Stored data
☆ ☆ ☆ ☆ ☆ ☆ ☆
@[simp] theorem State.enterLpddr_only (s : State) (u : State) {m' : Nat} (hm' : 8388609 ||| m' = m' := by decide) : Only m' u (State.enterLpddr s) ↔ Only m' u s := by
  refine Only.lift hm' fun u => ?_
  clear hm'
  unfold State.enterLpddr
  simp only [State.modBoot_only, State.setCastPhase_only, only_ite, only_ite_fst, ite_self, only_foldl, only_foldl_fst, implies_true, Only.refl, Nat.reduceOr]

@[simp] theorem State.acceptImage_only (s : State) (img : List Nat × List Nat) (slot : Nat) (aFailed : Option Nat) (u : State) {m' : Nat} (hm' : 8468033 ||| m' = m' := by decide) : Only m' u (State.acceptImage s img slot aFailed) ↔ Only m' u s := by
  refine Only.lift hm' fun u => ?_
  clear hm'
  unfold State.acceptImage
  (try dsimp only); (repeat' split) <;> simp only [State.enterLpddr_only, State.journal_only, State.modBoot_only, State.setFld_only, State.setIds_only, State.stagePartition_only, only_hub, only_ite, only_ite_fst, ite_self, only_foldl, only_foldl_fst, implies_true, Only.refl, Nat.reduceOr]

@[simp] theorem State.castFail_only (s : State) (c : Nat) (u : State) {m' : Nat} (hm' : 8458753 ||| m' = m' := by decide) : Only m' u (State.castFail s c) ↔ Only m' u s := by
  refine Only.lift hm' fun u => ?_
  clear hm'
  unfold State.castFail
  simp only [State.journal_only, State.modBoot_only, State.setCastPhase_only, State.setFld_only, Only.refl, Nat.reduceOr]

@[simp] theorem State.awaitImage_only (s : State) (u : State) {m' : Nat} (hm' : 8392704 ||| m' = m' := by decide) : Only m' u (State.awaitImage s) ↔ Only m' u s := by
  refine Only.lift hm' fun u => ?_
  clear hm'
  unfold State.awaitImage
  simp only [State.modBoot_only, State.setIds_only, only_ite, only_ite_fst, ite_self, only_foldl, only_foldl_fst, implies_true, Only.refl, Nat.reduceOr]

@[simp] theorem State.findImage_only (s : State) (u : State) {m' : Nat} (hm' : 8468033 ||| m' = m' := by decide) : Only m' u (State.findImage s) ↔ Only m' u s := by
  refine Only.lift hm' fun u => ?_
  clear hm'
  unfold State.findImage
  (try dsimp only); (repeat' split) <;> simp only [State.acceptImage_only, State.awaitImage_only, State.castFail_only, State.setFld_only, only_ite, only_ite_fst, ite_self, only_foldl, only_foldl_fst, implies_true, Only.refl, Nat.reduceOr]

@[simp] theorem State.lpddrPhase_only (s : State) (u : State) {m' : Nat} (hm' : 8468225 ||| m' = m' := by decide) : Only m' u (State.lpddrPhase s) ↔ Only m' u s := by
  refine Only.lift hm' fun u => ?_
  clear hm'
  unfold State.lpddrPhase
  simp only [State.mount_only, State.setCastPhase_only, State.setFld_only, State.writeReset_only, only_ite, only_ite_fst, ite_self, only_foldl, only_foldl_fst, implies_true, Only.refl, Nat.reduceOr]

@[simp] theorem State.purlPhase_only (s : State) (bad : List Nat) (u : State) {m' : Nat} (hm' : 1055882985 ||| m' = m' := by decide) : Only m' u (State.purlPhase s bad) ↔ Only m' u s := by
  refine Only.lift hm' fun u => ?_
  clear hm'
  unfold State.purlPhase
  simp only [State.castFail_only, State.fenceAfter_only, State.fenceOne_only, State.setCastPhase_only, State.setFld_only, only_ite, only_ite_fst, ite_self, only_foldl, only_foldl_fst, implies_true, Only.refl, Nat.reduceOr]

@[simp] theorem State.swatchDrop_only (s : State) (kind idx test : Nat) (u : State) {m' : Nat} (hm' : 1055882985 ||| m' = m' := by decide) : Only m' u (State.swatchDrop s kind idx test) ↔ Only m' u s := by
  refine Only.lift hm' fun u => ?_
  clear hm'
  unfold State.swatchDrop
  simp only [State.fenceOne_only, State.journal_only, only_ite, only_ite_fst, ite_self, only_foldl, only_foldl_fst, implies_true, Only.refl, Nat.reduceOr]

@[simp] theorem State.swatch_only (s : State) (cores ses : List (Nat × Nat)) (hubBad : Bool) (u : State) {m' : Nat} (hm' : 1055882985 ||| m' = m' := by decide) : Only m' u (State.swatch s cores ses hubBad).1 ↔ Only m' u s := by
  refine Only.lift hm' fun u => ?_
  clear hm'
  unfold State.swatch
  simp only [State.fenceOne_only, State.setFld_only, State.setRegN_only, State.swatchDrop_only, only_ite, only_ite_fst, ite_self, only_foldl, only_foldl_fst, implies_true, Only.refl, Nat.reduceOr]

@[simp] theorem State.offerRecord_only (s : State) (u : State) {m' : Nat} (hm' : 8459073 ||| m' = m' := by decide) : Only m' u (State.offerRecord s) ↔ Only m' u s := by
  refine Only.lift hm' fun u => ?_
  clear hm'
  unfold State.offerRecord
  simp only [State.journal_only, State.modBoot_only, State.setFld_only, only_hub, only_nor, only_ite, only_ite_fst, ite_self, only_foldl, only_foldl_fst, implies_true, Only.refl, Nat.reduceOr]

@[simp] theorem State.makeReady_only (s : State) (us : Nat) (u : State) {m' : Nat} (hm' : 8493945 ||| m' = m' := by decide) : Only m' u (State.makeReady s us) ↔ Only m' u s := by
  refine Only.lift hm' fun u => ?_
  clear hm'
  unfold State.makeReady
  extract_lets fw s1 s2 any s3 s4 s5 svn old
  have h2 : Only 8493945 u s2 ↔ Only 8493945 u s := Only.iff' (by intro p hp; cases p <;> first | exact rfl | exact absurd hp (by decide))
  have h5 : Only 8493945 u s5 ↔ Only 8493945 u s := by simp [s5, s4, s3, h2]
  clear_value svn old s5
  rw [State.offerRecord_only]
  split <;> simp [h5]

@[simp] theorem State.enterRom_only (s : State) (boot : Nat) (u : State) {m' : Nat} (hm' : 1 ||| m' = m' := by decide) : Only m' u (State.enterRom s boot) ↔ Only m' u s := by
  refine Only.lift hm' fun u => ?_
  clear hm'
  unfold State.enterRom
  simp only [State.setCastPhase_only, State.setFld_only, only_ite, only_ite_fst, ite_self, only_foldl, only_foldl_fst, implies_true, Only.refl, Nat.reduceOr]

@[simp] theorem State.enterFirmware_only (s : State) (u : State) {m' : Nat} (hm' : 8458753 ||| m' = m' := by decide) : Only m' u (State.enterFirmware s) ↔ Only m' u s := by
  refine Only.lift hm' fun u => ?_
  clear hm'
  unfold State.enterFirmware
  simp only [State.awaitImage_only, State.castFail_only, State.setCastPhase_only, only_ite, only_ite_fst, ite_self, only_foldl, only_foldl_fst, implies_true, Only.refl, Nat.reduceOr]

@[simp] theorem State.phaseDone_only (s : State) (i : CastInfo) (u : State) {m' : Nat} (hm' : 1055916025 ||| m' = m' := by decide) : Only m' u (State.phaseDone s i) ↔ Only m' u s := by
  refine Only.lift hm' fun u => ?_
  clear hm'
  unfold State.phaseDone
  (try dsimp only); (repeat' split) <;> simp only [State.castFail_only, State.enterFirmware_only, State.enterRom_only, State.findImage_only, State.lpddrPhase_only, State.makeReady_only, State.purlPhase_only, State.swatch_only, only_ite, only_ite_fst, ite_self, only_foldl, only_foldl_fst, implies_true, Only.refl, Nat.reduceOr]

@[simp] theorem State.leavePor_only (s : State) (u : State) {m' : Nat} (hm' : 1 ||| m' = m' := by decide) : Only m' u (State.leavePor s) ↔ Only m' u s := by
  refine Only.lift hm' fun u => ?_
  clear hm'
  unfold State.leavePor
  simp only [State.setCastPhase_only, only_ite, only_ite_fst, ite_self, only_foldl, only_foldl_fst, implies_true, Only.refl, Nat.reduceOr]

theorem execCastonPhaseDone_only (i : CastInfo) (s : State) : Outs (Only 1055916025 s) (execCastonPhaseDone i s) := by
  unfold execCastonPhaseDone
  (repeat apply outs_onUnit); simp only [State.leavePor_only, State.modBoot_only, State.phaseDone_only, only_ite, only_ite_fst, ite_self, only_foldl, only_foldl_fst, implies_true, Only.refl, Nat.reduceOr, outs_next, outs_fault, outs_refused, outs_ite]

theorem execCastonPhaseTimeout_only (s : State) : Outs (Only 8458753 s) (execCastonPhaseTimeout s) := by
  unfold execCastonPhaseTimeout
  (repeat apply outs_onUnit); simp only [State.castFail_only, only_ite, only_ite_fst, ite_self, only_foldl, only_foldl_fst, implies_true, Only.refl, Nat.reduceOr, outs_next, outs_fault, outs_refused, outs_ite]

@[simp] theorem State.bootGo_only (s : State) (u : State) {m' : Nat} (hm' : 1 ||| m' = m' := by decide) : Only m' u (State.bootGo s) ↔ Only m' u s := by
  refine Only.lift hm' fun u => ?_
  clear hm'
  unfold State.bootGo
  simp only [State.setFld_only, only_ite, only_ite_fst, ite_self, Only.refl, Nat.reduceOr]

theorem execBootGo_only (s : State) : Outs (Only 1 s) (execBootGo s) := by
  unfold execBootGo
  (repeat apply outs_onUnit); simp only [State.bootGo_only, Only.refl, Nat.reduceOr, outs_next, outs_fault, outs_refused, outs_ite, implies_true]

theorem execResetNHigh_only (s : State) : Outs (Only 8388609 s) (execResetNHigh s) := by
  unfold execResetNHigh
  (repeat apply outs_onUnit); simp only [State.leavePor_only, State.modBoot_only, only_ite, only_ite_fst, ite_self, only_foldl, only_foldl_fst, implies_true, Only.refl, Nat.reduceOr, outs_next, outs_fault, outs_refused, outs_ite]

theorem execBindOffAreaErased_only (s : State) : Outs (Only 8468225 s) (execBindOffAreaErased s) := by
  unfold execBindOffAreaErased
  (repeat apply outs_onUnit); simp only [State.modBoot_only, State.setFld_only, State.startFlush_only, only_nor, only_ite, only_ite_fst, ite_self, only_foldl, only_foldl_fst, implies_true, Only.refl, Nat.reduceOr, outs_next, outs_fault, outs_refused, outs_ite]

@[simp] theorem State.noteReset_only (s : State) (k : Nat) (u : State) {m' : Nat} (hm' : 1 ||| m' = m' := by decide) : Only m' u (State.noteReset s k) ↔ Only m' u s := by
  refine Only.lift hm' fun u => ?_
  clear hm'
  unfold State.noteReset
  simp only [State.count_only, State.setFld_only, Only.refl, Nat.reduceOr]

theorem State.restart_same (s : State) (k : Nat) :
    (s.restart k).sec.jck = s.sec.jck ∧ (s.restart k).pending = s.pending ∧ (s.restart k).sizes = s.sizes := by
  have hn : ∀ t : State, Only 2147483647 t ((t.noteReset k).enterRom (Config.pick s.free 0)).draw := fun t => by
    rw [State.draw_only, State.enterRom_only, State.noteReset_only]; exact Only.refl _ t
  unfold State.restart
  extract_lets r t c0 t2
  have h2 : t2.sec.jck = s.sec.jck ∧ t2.pending = s.pending ∧ t2.sizes = s.sizes := by
    simp only [t2]; split <;> exact ⟨rfl, rfl, by simp [t, State.sizes]⟩
  clear_value t2
  split
  · exact h2
  · exact ⟨(hn _ .jck rfl).trans h2.1, (hn _ .pending rfl).trans h2.2.1, (hn _ .units rfl).trans h2.2.2⟩

@[simp] theorem State.restart_only (s : State) (k : Nat) (u : State) {m' : Nat} (hm' : 2147483647 ||| m' = m' := by decide) : Only m' u (State.restart s k) ↔ Only m' u s := by
  refine Only.lift hm' fun u => ?_
  clear hm'
  refine Only.iff' fun p hp => ?_
  cases p
  case jck => exact (State.restart_same s k).1
  case pending => exact (State.restart_same s k).2.1
  case units => exact (State.restart_same s k).2.2
  all_goals exact absurd hp (by decide)

@[simp] theorem State.askReset1_only (s : State) (k : Nat) (u : State) {m' : Nat} (hm' : 2147483647 ||| m' = m' := by decide) : Only m' u (State.askReset1 s k) ↔ Only m' u s := by
  refine Only.lift hm' fun u => ?_
  clear hm'
  unfold State.askReset1
  simp only [State.modBoot_only, State.restart_only, only_ite, only_ite_fst, ite_self, Only.refl, Nat.reduceOr]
☆ ☆ ☆ ☆ ☆ ☆ ☆
* Work order:
Every line above from the line with "unfold State.swatchDrop" to the line with "unfold State.offerRecord", inclusive, must be returned exactly; no other line belongs in the reply.

* Expected answer:
  unfold State.swatchDrop
  simp only [State.fenceOne_only, State.journal_only, only_ite, only_ite_fst, ite_self, only_foldl, only_foldl_fst, implies_true, Only.refl, Nat.reduceOr]

@[simp] theorem State.swatch_only (s : State) (cores ses : List (Nat × Nat)) (hubBad : Bool) (u : State) {m' : Nat} (hm' : 1055882985 ||| m' = m' := by decide) : Only m' u (State.swatch s cores ses hubBad).1 ↔ Only m' u s := by
  refine Only.lift hm' fun u => ?_
  clear hm'
  unfold State.swatch
  simp only [State.fenceOne_only, State.setFld_only, State.setRegN_only, State.swatchDrop_only, only_ite, only_ite_fst, ite_self, only_foldl, only_foldl_fst, implies_true, Only.refl, Nat.reduceOr]

@[simp] theorem State.offerRecord_only (s : State) (u : State) {m' : Nat} (hm' : 8459073 ||| m' = m' := by decide) : Only m' u (State.offerRecord s) ↔ Only m' u s := by
  refine Only.lift hm' fun u => ?_
  clear hm'
  unfold State.offerRecord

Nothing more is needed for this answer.